Charlie’s brain has apparently been compromised by his condition, but in a completely different way, all of us are compromised in our thinking.

Recent work in how we think shows that the brain inevitably reduces complexity to simple binary alternatives. It is very hard, if not impossible, for us to hold all the complex variables of a real life problem in mind, even if we knew them all, which we certainly don’t. A metaphor I use in my upcoming book I Think Therefore I Am Wrong is that we can cope with watching a football (or any other sporting event) that has two teams playing against each other. But life doesn’t really fit that comfortable binary perception. To get to grips with reality would be like watching ten teams playing against each other simultaneously and realizing that there were at least another ten teams on the field that we couldn’t even see. That seems to be beyond our current mental capacities, so we settle for a reduced, binary simplicity.

One problem with the binary brain is that it treats facts as if they were 100% certainties when for the most part they are probabilities. So, we tell people that they have a “terminal illness” which implies it is inevitably going to kill them, when in fact, we are talking about probabilities. And the words we use absolutely influence the way we perceive and interpret the information we are given. Words resonate in different parts of the brain and influence our emotions and thinking, as any good public speaker will tell you. And when “the facts” are delivered by experts, they become even more “true,” simply because of the implied authority of the speaker.

Moreover, the medical probabilities that are presented by doctors are not based on today’s data; they are based on yesterday’s data because it takes a while for the data and the assumptions about it to penetrate professional consciousness and practice. And given the rapid pace of change, the probabilities are ever changing. Who knows what treatments might be available in 2, 5, or even 10 years from now? In medicine, today’s wisdom can be tomorrow’s malpractice.

I have been fortunate enough to see several people defy the probabilities of today’s medical diagnoses. In my book Inspired to Lose, there is the story of a woman, diagnosed with pancreatic cancer, whose faith and resilience defied the odds and she has gone on to run marathons in every state and Canadian province. A neighbor of mine refused to accept the medical view that some discomfort she was experiencing was 99% benign, sought out the most sophisticated testing, and found that she had the beginnings of pancreatic cancer. She has been in remission for five years.

The soon-to-be-released In God’s Waiting Room, written with Barbara Morello-O’Donnell, recounts her miraculous recovery from the H1N1 virus, in which she emerged from a coma, not with a failing heart that needed transplanting as had been diagnosed from sophisticated medical imaging, but the heart of a 20 year-old, as was predicted in one of her amazing coma dreams.

Man has achieved some amazing things but it is easy to overestimate our capabilities and forget that the brain, while incredible, is still very limited. Just because science is based on data, doesn’t make it immune from these natural human limitations. We need to realize that even in science, we know very little and what we “know” now will inevitably change, probably sooner rather later.
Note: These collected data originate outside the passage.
/-- The first alternative: an OK end, an aborted end, an end under CONTINUE after a failure. -/
theorem witness_SendStatusMeaning :
    ∀ x ∈ [(FailPolicy.abort, (⟨true, 20, 20, 20, 1, false⟩ : SendState), TxAnswer.success, false),
        (.abort, ⟨true, 20, 20, 20, 1, false⟩, .failure, true), (.goOn, ⟨true, 20, 20, 0, 1, true⟩, .success, true)],
      let s := sending { Config.default with failPolicy := x.1 } x.2.1 [x.2.2.1]
      s.Inv ∧ s.resetSampled = false ∧ s.ft.active = true ∧
      observe (fun t => (t.ft.active, t.ft.failed)) (step s) = some (false, x.2.2.2) := by decide +kernel

/-- The second alternative: a send of one chunk ends with the step that accepts it, with either answer. -/
theorem witness_SendStatusMeaning_atOnce :
    ∀ a ∈ [TxAnswer.success, .failure],
      let s := toSend .abort 0x30000026 [some a]
      s.Inv ∧ (38 : BitVec 16) ≠ 0 ∧ s.frmValid = true ∧
      observe (fun t => (t.ft.active, t.ft.failed)) (exec (.ftSend 38) s) = some (false, a == .failure) := by decide +kernel

/-- With a chunk on offer and no answer. -/
theorem witness_NothingElseDuringSend :
    let s := { offering Config.default ⟨true, 0, 20, 0, 0, false⟩ [] with cmdPort := [one 0x02000000] }
    s.resetSampled = false ∧ s.ft.active = true ∧ s.txOffered = true ∧ s.txPort = [] := by decide

/-- A rejected FT.SEND, one whose send goes on, and one whose send ends at once. -/
theorem witness_FtSendFrame :
    observe (fun _ => true) (exec (.ftSend 0) State.reset) = some true ∧
    observe (fun t => t.ft.active) (exec (.ftSend 7) { State.reset with frmValid := true }) = some true ∧
    observe (fun t => t.ft.active) (exec (.ftSend 38) { State.reset with frmValid := true, txPort := [some .failure] }) =
      some false := by decide

/-- Both ends of the range, and an even window. -/
theorem witness_ConstructionNeedsOddWindow :
    (construct 1 .upper 0 .crc8 .abort).isSome = true ∧ (construct 65535 .upper 0 .crc8 .abort).isSome = true ∧
    (construct 10 .upper 0 .crc8 .abort).isSome = false ∧ (construct 65537 .upper 0 .crc8 .abort).isSome = false := by
  decide +kernel

/-- A safe state with a send in flight, and its step. -/
theorem witness_StepKeepsSafe :
    let s := { sending Config.default ⟨true, 20, 20, 20, 1, false⟩ [.failure] with
      rspLog := [one 0x01000000], txLog := [⟨[0xFF], some .success⟩] }
    s.Safe ∧ ∃ t, step s = .next t := ⟨by decide, _, rfl⟩

/-- Every clause: a step that writes the frame, and one that ends a send. -/
theorem witness_OnlyEncodeWritesFrame :
    let s := fed [⟨0x20000000, floats31⟩]
    let u := sending Config.default ⟨true, 20, 20, 20, 1, false⟩ [.success]
    s.resetSampled = false ∧ observe (fun t => (decide (t.frm = s.frm), t.frmValid)) (step s) = some (false, true) ∧
    u.resetSampled = false ∧ u.frmValid = true ∧ observe (fun t => t.frmValid) (step u) = some false := by decide +kernel

/-- Two states that look alike and differ in positions, cells, frame bytes, sequencer, generator and work array. -/
theorem witness_HiddenStateIsUnobservable :
    let s := withRings (cfgOf 2) ⟨[6, 7, 3, 4, 5], 3, 2, false⟩
    let t := { withRings (cfgOf 2) ⟨[4, 5, 6, 7, 9], 0, 4, false⟩ with
      frm := frame31, ft := ⟨false, 38, 7, 38, 6, false⟩, gen := ⟨5, 9⟩, wa := [1, 2, 3, 4, 5] }
    s.Inv ∧ t.Inv ∧ s.LooksLike t ∧ s.rings ≠ t.rings ∧ s.frm ≠ t.frm ∧ s.ft ≠ t.ft ∧ s.gen ≠ t.gen ∧ s.wa ≠ t.wa := by
  refine ⟨by decide, by decide, ?_, by decide, by decide, by decide, by decide, by decide⟩
  exact ⟨rfl, by decide, rfl, nofun, rfl, nofun, rfl, rfl, rfl, rfl, rfl, rfl⟩

end Sys2Proof.Machine.Tests
end

section
/-! The obligations about a send of FT.SEND (R171 to R176) and about the construction of a block (R8): one chunk write,
the state in the middle of a send, and a whole run of one. -/

namespace Sys2Proof.Machine

open Sys2Proof

/-! ### One chunk write -/

/-- The sequencer after an answer, with the case of each field written out (R171, R174). -/
theorem SendState.answered_eq (f : SendState) (p : FailPolicy) (a : TxAnswer) :
    f.answered p a =
      { active := f.active, off := if a = .failure ∧ p = .abort then f.off else f.off + f.len, max := f.max,
        ok := if a = .success then f.ok + f.len else f.ok, cnt := f.cnt + 1,
        failed := f.failed || decide (a = .failure) } := by
  cases a <;> cases p <;> simp [SendState.answered, SendState.okAfter, failedAfter, aborts]

/-- A chunk write is what `WritesChunk` says (R171, R173 to R175). -/
theorem writesChunk_chunkWrite (s : State) : WritesChunk s s.chunkWrite := by
  refine ⟨fun h => chunkWrite_unanswered h, fun a h => ⟨fun hend => ?_, fun hend => ?_⟩⟩
  · have he : s.ft.ends s.cfg.failPolicy a = true := (SendState.ends_iff ..).2 (hend.imp_left And.symm)
    rw [chunkWrite_ends h he]
    simp only [State.finishSend, State.chunkAnswered, SendState.answered_eq]
    rfl
  · have he : s.ft.ends s.cfg.failPolicy a = false := by
      rw [← Bool.not_eq_true, SendState.ends_iff]
      exact mt (Or.imp_left And.symm) hend
    rw [chunkWrite_goesOn h he]
    simp only [State.chunkAnswered, SendState.answered_eq]
    rfl

/-- A step of a send with no chunk on offer and no reset is one chunk write (R13, R171). -/
theorem step_chunkWrite {s : State} (hr : s.resetSampled = false) (ha : s.ft.active = true)
    (ho : s.txOffered = false) : step s = .next s.sampleTaken.chunkWrite := by
  rw [step_send hr ha, sendStep_writes (s := s.sampleTaken) ho]

/-- Settles O48: the step is a chunk write, and a chunk write is what `WritesChunk` says. -/
theorem sendStepResult : Obligations.SendStepResult := fun s hr ha ho =>
  ⟨_, step_chunkWrite hr ha ho, writesChunk_chunkWrite s.sampleTaken⟩

/-! ### What FT.SEND leaves unchanged -/

/-- The three outcomes of FT.SEND: two rejections, or a start with the first chunk write (R171, R196, R197). -/
theorem exec_ftSend_cases {m : BitVec 16} {s t : State} (h : exec (.ftSend m) s = .next t) :
    (m = 0 ∧ t = s.reject Opcode.ftSend.byte .eChunk0) ∨
    (m ≠ 0 ∧ s.frmValid = false ∧ t = s.reject Opcode.ftSend.byte .eNoFrame) ∨
    (m ≠ 0 ∧ s.frmValid = true ∧ t = (s.startSend m.toNat).chunkWrite) := by
  have hm : m.toNat = 0 ↔ m = 0 := by simp [← BitVec.toNat_inj]
  rw [exec_ftSend] at h
  split_ifs at h with h0 hv <;> cases h
  · exact .inl ⟨hm.1 h0, rfl⟩
  · exact .inr (.inl ⟨mt hm.2 h0, hv, rfl⟩)
  · exact .inr (.inr ⟨mt hm.2 h0, by simpa using hv, rfl⟩)

/-- A chunk write adds at most one transaction (R86, R171). -/
theorem chunkWrite_txLog (s : State) :
    s.chunkWrite.txLog = s.txLog ∨ ∃ r, s.chunkWrite.txLog = s.txLog ++ [r] := by
  rcases s.chunkWrite_cases with ⟨_, h⟩ | ⟨_, _, _, h⟩ | ⟨_, _, _, h⟩ <;> rw [h]
  · exact .inl rfl
  · exact .inr ⟨_, rfl⟩
  · exact .inr ⟨_, rfl⟩

/-- Only the end of the send clears the flag and responds (R31, R175). -/
theorem chunkWrite_active {s : State} (h : s.chunkWrite.ft.active = true) :
    s.chunkWrite.frmValid = s.frmValid ∧ s.chunkWrite.rspLog = s.rspLog := by
  rcases s.chunkWrite_cases with ⟨_, hw⟩ | ⟨_, _, _, hw⟩ | ⟨_, _, _, hw⟩ <;> rw [hw] at h ⊢
  · exact ⟨rfl, rfl⟩
  · exact ⟨rfl, rfl⟩
  · cases h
With these limitations in mind, it is surely unethical to prevent the exploration of all treatment possibilities for anyone, especially a baby. No one is certain of the course of Charlie’s condition. While it is often fatal in infants, some have apparently lived into childhood and beyond. Of course, other variables, such as pain, need to be considered but are just one part of the complex matrix of an unseen reality.

The fact is that humility has not been a hallmark of the human race. An expert is someone who knows more than the average person, but they don’t know everything, or all the possibilities. It’s time for more humility and the recognition of our limitations. Wisdom comes from knowing what you don’t know.

Homo needs to get more sapiens.

And Charlie Gard needs to be given every chance at life.